INFORMATION PROVIDED section start
-- ==== Sys2Proof/Machine/Regs.lean ====
section
/-! DEFINITION. The registers of the module: every field of every register card (offset, lowest bit, width), and the table of
cards with reset values and access masks (R10, R12, R425, the register index of Address Map and Register Index). The names are
the spec's, BLOCK_REG_FIELD; the number of a unit is an argument. Pigeonhole registers stand in State.mbx. -/

namespace Sys2Proof.Machine

/-- A register field (R9): offset of its register in function 0, lowest bit, width. -/
structure Field where
  off : Nat
  lo  : Nat
  w   : Nat
  deriving DecidableEq, Repr

/-- A register card: offset of the first of its registers, two strides with their counts, and for the register the reset value
(R12: the number; 0 for Waybill, start and strap) and the masks of its RW, RW1C and WO bits and of those a Waybill sets. -/
structure Card where
  base    : Nat
  stride  : Nat
  count   : Nat
  stride2 : Nat
  count2  : Nat
  reset   : Nat
  rw      : Nat
  rw1c    : Nat
  wo      : Nat
  waybill : Nat
  deriving DecidableEq, Repr

/-- Whether a register of the card stands at offset `o`; R426: counter blocks from 64 have four counters. -/
def Card.holds (c : Card) (o : Nat) : Bool :=
  if o < c.base then false else
  let r := o - c.base
  let i := if c.stride = 0 then 0 else Nat.min (r / c.stride) (c.count - 1)
  let r2 := r - i * c.stride
  let j := if c.stride2 = 0 then 0 else r2 / c.stride2
  let n2 := if c.count2 = 8 && 64 ≤ i then 4 else c.count2
  r2 - j * c.stride2 == 0 && decide (j < n2)

namespace F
INFORMATION PROVIDED section end
§ **TASK TO COMPLETE**
Lines containing the word "lowest": copy every one of them from the records above.

§ **TASK OUTPUT**
/-! DEFINITION. The registers of the module: every field of every register card (offset, lowest bit, width), and the table of
/-- A register field (R9): offset of its register in function 0, lowest bit, width. -/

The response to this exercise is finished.